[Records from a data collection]
******
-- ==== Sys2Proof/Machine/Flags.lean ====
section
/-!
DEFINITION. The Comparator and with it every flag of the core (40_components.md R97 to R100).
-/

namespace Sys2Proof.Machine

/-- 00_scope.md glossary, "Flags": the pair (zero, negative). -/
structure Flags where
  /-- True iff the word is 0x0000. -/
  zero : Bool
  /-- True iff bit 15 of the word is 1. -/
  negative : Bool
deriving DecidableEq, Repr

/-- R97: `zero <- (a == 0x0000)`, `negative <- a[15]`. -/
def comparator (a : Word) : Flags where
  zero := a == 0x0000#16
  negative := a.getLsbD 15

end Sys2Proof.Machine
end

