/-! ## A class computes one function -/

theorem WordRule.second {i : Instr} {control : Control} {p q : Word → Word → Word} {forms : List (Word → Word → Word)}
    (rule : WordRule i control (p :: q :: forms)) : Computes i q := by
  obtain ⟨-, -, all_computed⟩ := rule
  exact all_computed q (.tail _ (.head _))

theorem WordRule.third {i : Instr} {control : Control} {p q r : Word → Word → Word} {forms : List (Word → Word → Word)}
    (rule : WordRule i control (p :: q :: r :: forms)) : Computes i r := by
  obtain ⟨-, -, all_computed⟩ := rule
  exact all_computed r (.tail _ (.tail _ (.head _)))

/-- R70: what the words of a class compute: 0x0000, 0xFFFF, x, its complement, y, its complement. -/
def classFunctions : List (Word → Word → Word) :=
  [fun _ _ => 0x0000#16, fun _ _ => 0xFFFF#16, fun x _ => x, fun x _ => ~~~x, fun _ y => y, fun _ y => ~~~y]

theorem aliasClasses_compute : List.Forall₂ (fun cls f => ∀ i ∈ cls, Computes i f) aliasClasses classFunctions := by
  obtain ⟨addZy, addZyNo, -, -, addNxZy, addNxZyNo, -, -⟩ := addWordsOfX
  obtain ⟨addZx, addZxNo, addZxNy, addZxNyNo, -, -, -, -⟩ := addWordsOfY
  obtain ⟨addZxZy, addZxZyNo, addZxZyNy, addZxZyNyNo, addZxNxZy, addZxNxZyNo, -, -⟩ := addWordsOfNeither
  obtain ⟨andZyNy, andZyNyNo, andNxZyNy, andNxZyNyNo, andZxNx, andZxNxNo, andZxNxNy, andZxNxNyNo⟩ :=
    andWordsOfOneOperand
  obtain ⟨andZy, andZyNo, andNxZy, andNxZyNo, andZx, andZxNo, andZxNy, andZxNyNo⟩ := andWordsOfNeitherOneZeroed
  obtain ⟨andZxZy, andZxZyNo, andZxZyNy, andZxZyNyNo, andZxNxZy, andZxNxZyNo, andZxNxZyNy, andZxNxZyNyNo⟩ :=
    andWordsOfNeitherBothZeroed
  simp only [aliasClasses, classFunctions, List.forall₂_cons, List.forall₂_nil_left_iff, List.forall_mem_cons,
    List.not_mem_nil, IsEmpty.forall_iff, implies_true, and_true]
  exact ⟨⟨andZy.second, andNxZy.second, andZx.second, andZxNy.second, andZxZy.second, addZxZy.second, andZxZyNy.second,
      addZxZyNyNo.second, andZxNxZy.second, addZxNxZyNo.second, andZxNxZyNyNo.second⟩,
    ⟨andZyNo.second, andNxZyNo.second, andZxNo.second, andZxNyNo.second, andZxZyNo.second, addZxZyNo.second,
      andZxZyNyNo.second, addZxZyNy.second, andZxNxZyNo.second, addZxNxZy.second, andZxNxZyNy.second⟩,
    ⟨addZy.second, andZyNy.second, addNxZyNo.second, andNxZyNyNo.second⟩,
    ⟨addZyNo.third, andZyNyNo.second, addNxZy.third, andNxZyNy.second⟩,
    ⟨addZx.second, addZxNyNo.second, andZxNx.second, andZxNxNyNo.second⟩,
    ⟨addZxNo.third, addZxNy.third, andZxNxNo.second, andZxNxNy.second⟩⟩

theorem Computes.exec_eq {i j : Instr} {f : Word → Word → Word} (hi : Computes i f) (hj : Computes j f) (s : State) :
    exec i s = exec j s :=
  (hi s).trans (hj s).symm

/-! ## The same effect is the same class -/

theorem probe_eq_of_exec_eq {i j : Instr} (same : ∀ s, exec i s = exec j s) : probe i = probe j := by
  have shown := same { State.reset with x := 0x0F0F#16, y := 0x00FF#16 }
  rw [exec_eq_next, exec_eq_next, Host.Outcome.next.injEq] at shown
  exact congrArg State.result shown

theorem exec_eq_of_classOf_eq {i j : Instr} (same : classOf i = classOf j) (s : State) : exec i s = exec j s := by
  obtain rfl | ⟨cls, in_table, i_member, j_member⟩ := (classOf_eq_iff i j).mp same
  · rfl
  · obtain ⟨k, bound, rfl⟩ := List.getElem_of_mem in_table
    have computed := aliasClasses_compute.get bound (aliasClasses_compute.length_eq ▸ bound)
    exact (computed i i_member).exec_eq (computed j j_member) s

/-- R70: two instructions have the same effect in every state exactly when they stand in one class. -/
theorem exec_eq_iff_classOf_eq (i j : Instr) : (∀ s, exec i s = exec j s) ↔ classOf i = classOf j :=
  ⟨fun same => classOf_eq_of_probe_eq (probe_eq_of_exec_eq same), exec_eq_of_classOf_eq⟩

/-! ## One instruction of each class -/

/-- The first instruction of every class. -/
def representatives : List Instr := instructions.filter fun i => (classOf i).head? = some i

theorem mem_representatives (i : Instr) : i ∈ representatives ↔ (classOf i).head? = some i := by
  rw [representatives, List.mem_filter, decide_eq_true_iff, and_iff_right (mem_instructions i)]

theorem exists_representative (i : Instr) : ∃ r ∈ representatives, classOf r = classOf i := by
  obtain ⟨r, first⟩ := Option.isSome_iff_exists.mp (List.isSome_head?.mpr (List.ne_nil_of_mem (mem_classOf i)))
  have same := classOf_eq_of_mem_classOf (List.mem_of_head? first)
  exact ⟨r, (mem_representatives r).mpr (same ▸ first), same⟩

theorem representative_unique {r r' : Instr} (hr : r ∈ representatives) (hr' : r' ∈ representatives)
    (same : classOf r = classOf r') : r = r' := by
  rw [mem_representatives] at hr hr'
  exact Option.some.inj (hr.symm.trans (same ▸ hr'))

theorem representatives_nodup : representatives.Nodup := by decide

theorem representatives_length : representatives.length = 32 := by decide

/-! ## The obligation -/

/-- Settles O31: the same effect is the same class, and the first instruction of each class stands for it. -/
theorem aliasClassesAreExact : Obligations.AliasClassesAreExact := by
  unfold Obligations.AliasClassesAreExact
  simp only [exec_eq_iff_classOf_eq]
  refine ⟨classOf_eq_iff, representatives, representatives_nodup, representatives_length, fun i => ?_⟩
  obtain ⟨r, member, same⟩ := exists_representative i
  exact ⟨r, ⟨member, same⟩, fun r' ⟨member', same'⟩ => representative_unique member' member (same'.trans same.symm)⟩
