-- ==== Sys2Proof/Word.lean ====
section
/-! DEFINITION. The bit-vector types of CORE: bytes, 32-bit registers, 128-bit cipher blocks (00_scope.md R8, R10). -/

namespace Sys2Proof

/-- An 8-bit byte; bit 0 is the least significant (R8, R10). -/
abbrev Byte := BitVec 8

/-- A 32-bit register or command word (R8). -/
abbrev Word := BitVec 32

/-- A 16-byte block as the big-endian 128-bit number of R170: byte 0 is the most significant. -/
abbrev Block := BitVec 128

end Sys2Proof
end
******
- _Exercise goal_
Stopping at the line containing "structure Flags where", please repeat exactly every line from the very start of the entries, that line included, and nothing more.

- _Task solution_
-- ==== Sys2Proof/Machine/Flags.lean ====
section
/-!
DEFINITION. The Comparator and with it every flag of the core (40_components.md R97 to R100).
-/

namespace Sys2Proof.Machine

/-- 00_scope.md glossary, "Flags": the pair (zero, negative). -/
structure Flags where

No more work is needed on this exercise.